(Saved entries)
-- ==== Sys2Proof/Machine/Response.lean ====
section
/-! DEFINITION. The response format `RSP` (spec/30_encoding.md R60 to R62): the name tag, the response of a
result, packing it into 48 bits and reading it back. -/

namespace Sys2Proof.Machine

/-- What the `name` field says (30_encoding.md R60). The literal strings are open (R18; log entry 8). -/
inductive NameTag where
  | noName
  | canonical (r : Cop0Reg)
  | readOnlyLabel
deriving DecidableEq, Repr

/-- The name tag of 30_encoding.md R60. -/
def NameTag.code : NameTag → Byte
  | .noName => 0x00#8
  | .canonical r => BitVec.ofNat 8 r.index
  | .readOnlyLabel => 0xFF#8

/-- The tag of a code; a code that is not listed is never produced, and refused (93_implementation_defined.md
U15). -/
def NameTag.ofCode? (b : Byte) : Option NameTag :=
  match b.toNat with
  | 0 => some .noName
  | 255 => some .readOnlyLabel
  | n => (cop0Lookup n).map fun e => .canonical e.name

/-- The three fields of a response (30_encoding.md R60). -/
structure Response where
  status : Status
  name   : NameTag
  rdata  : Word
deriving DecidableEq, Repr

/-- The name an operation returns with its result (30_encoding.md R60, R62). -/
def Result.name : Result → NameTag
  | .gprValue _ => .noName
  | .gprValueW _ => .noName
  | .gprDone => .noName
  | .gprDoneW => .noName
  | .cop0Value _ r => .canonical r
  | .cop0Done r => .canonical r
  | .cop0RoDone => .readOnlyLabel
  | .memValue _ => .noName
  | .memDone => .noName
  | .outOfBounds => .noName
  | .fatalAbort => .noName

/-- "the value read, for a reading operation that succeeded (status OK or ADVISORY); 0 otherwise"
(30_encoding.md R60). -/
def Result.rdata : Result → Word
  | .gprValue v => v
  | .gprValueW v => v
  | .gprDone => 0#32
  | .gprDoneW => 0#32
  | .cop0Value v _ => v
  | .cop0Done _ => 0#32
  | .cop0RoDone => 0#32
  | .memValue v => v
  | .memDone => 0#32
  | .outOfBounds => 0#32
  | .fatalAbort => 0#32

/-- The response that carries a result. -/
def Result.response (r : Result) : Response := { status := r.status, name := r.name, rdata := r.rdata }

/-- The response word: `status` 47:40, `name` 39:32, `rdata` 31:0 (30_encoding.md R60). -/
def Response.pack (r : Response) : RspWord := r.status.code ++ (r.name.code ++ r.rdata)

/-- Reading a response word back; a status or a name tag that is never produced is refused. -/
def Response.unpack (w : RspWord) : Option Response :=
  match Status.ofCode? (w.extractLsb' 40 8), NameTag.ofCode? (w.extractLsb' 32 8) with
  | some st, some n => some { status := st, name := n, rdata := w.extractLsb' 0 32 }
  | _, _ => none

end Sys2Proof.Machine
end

## How to complete this task
Where does the string "noName" appear in the records? Copy every line that holds it.

## Exercise output
  | noName
  | .noName => 0x00#8
  | 0 => some .noName
  | .gprValue _ => .noName
  | .gprValueW _ => .noName
  | .gprDone => .noName
  | .gprDoneW => .noName
  | .memValue _ => .noName
  | .memDone => .noName
  | .outOfBounds => .noName
  | .fatalAbort => .noName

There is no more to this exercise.